Third, collectivist life is simply less interesting. The economist Edmund Phelps had
a piece a few years back in the Wall Street Journal, which included these remarks:
I would, however, stress a benefit of dynamism that I believe to be far more important. Instituting a high level of dynamism, so that the economy is fired by the new ideas of entrepreneurs, serves to transform the workplace--in the firms developing an innovation and also in the firms dealing with the innovations. The challenges that arise in developing a new idea and in gaining its acceptance in the marketplace provide the workforce with high levels of mental stimulation, problem-solving, employee-engagement and, thus, personal growth.
If the meeting in the conference room is being chaired by the president of France, and the people in it are all the CEOs of France's leading national champions, that is not a meeting I want to be in. More particularly, those are not companies I want to work for.
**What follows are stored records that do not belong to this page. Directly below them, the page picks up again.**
-- ==== Sys2Proof/Machine/State.lean ====
section
/-! DEFINITION. Sys2Proof/Machine/State.lean: the whole state of the package as plain data (INVENTORY.md lists each piece
with its rule), the faults and refusals, and the state right after power-on reset. -/

namespace Sys2Proof.Machine

/-- Why the machine stops. -/
inductive Fault where
  /-- Raised by an event that names a core, mooring, channel, access or command that does not exist: no step of the
  machine makes such an event. Safe: the part has no such unit. -/
  | noSuchUnit
  deriving DecidableEq, Repr

/-- Why an instruction has no meaning. -/
inductive Refusal where
  /-- Raised by exec for an instruction whose meaning is not written yet. Safe: nothing runs. -/
  | notModelled (mnemonic : String)
  deriving DecidableEq, Repr

/-- The outcome of one step of this machine. -/
abbrev Out (σ : Type) := Host.Outcome σ Fault Refusal

/-! ### Sparse maps: key and value pairs with rising keys, no value equal to the default -/

/-- The value under a key. -/
def sget {α : Type} (d : α) : List (Nat × α) → Nat → α
  | [], _ => d
  | (k, v) :: l, n => if n < k then d else if n = k then v else sget d l n

/-- Puts a value under a key, keeping the canonical form. -/
def sset {α : Type} [DecidableEq α] (d : α) : List (Nat × α) → Nat → α → List (Nat × α)
  | [], n, x => if x = d then [] else [(n, x)]
  | (k, v) :: l, n, x =>
    if n < k then (if x = d then (k, v) :: l else (n, x) :: (k, v) :: l)
    else if n = k then (if x = d then l else (n, x) :: l)
    else (k, v) :: sset d l n x

/-- The canonical form: keys strictly rising above a bound, and no default value. -/
def swf {α : Type} [DecidableEq α] (d : α) : Nat → List (Nat × α) → Bool
  | _, [] => true
  | b, (k, v) :: l => decide (b ≤ k) && decide (v ≠ d) && swf d (k + 1) l

/-! ### Memory -/

/-- The bytes of SRAM and HBM at package physical addresses (R195, R201, R204, R207, R217). -/
abbrev Memory := List Host.Cell

/-- DESIGN CHOICE (log 1). What an address that the memory does not list reads as. -/
def Memory.unlisted : Byte := 0

/-- The canonical form of memory. -/
def Memory.wf (m : Memory) : Bool := swf Memory.unlisted 0 m

/-! ### Registers -/

/-- A scalar register with the state carried with its value (R62, R75, R76). -/
structure Reg where
  val : Word
  snd : BitVec 6
  poi : Bool
  deriving DecidableEq, Repr

/-- R67: value 0, sounding 63, poison 0. -/
def Reg.zero : Reg := ⟨0, 63, false⟩

/-- A vector register (R62): 2,048 bytes, a sounding and a poison bit per 16-bit position, a zero flag per 32-bit word. -/
structure VReg where
  data : BitVec 16384
  snd : BitVec 6144
  poi : BitVec 1024
  zf : BitVec 512
  deriving DecidableEq, Repr

/-- R67: every word reads 0 with its zero flag set (soundings 63). -/
def VReg.zero : VReg := ⟨0, BitVec.allOnes 6144, 0, BitVec.allOnes 512⟩

/-- A register by file and number. -/
structure RRef where
  file : File
  num : Nat
  deriving DecidableEq, Repr

/-- One entry of a loop stack (R30, R44, R311). -/
structure LoopEnt where
  start : Addr
  stop : Addr
  count : Nat
  index : Nat
  rev : Bool
  pre : Bool
  deriving DecidableEq, Repr

/-- An iterator binding (R47). -/
structure IterB where
  base : Word
  stride : BitVec 32
  level : Nat
  wait : Bool
  poi : Bool
  deriving DecidableEq, Repr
The collectivist expresses grand enthusiasm about solving problems, but the problems he is interested in solving are so small in the grand scheme of things -- extending 2009-quality health care to more people, managing the status quo of slow decline, saving today's jobs for a few of today's workers. Work that is truly worthy of human ingenuity -- figuring out why the existing way of doing things is so unsatisfactory, trying to persuade people that your solution is the best one in a manner that forces you to really have a stake in the outcome, creating new technologies and trying to find out if they are worth to society what you think they are, these are problems that people in dynamic societies have to solve all the time, often by quitting their current employment and boldly embarking on their own. Collectivism saps that spirit, which has consequences not just for individual greatness but for human happiness as well. Perhaps large numbers of people agitating for more time away from work, even as they simultaneously agitate for complete protection from dismissal from it, is the sign that the decline of collectivism has permanently taken hold. That moment appears to have long since arrived in Europe, and is now knocking at the door here.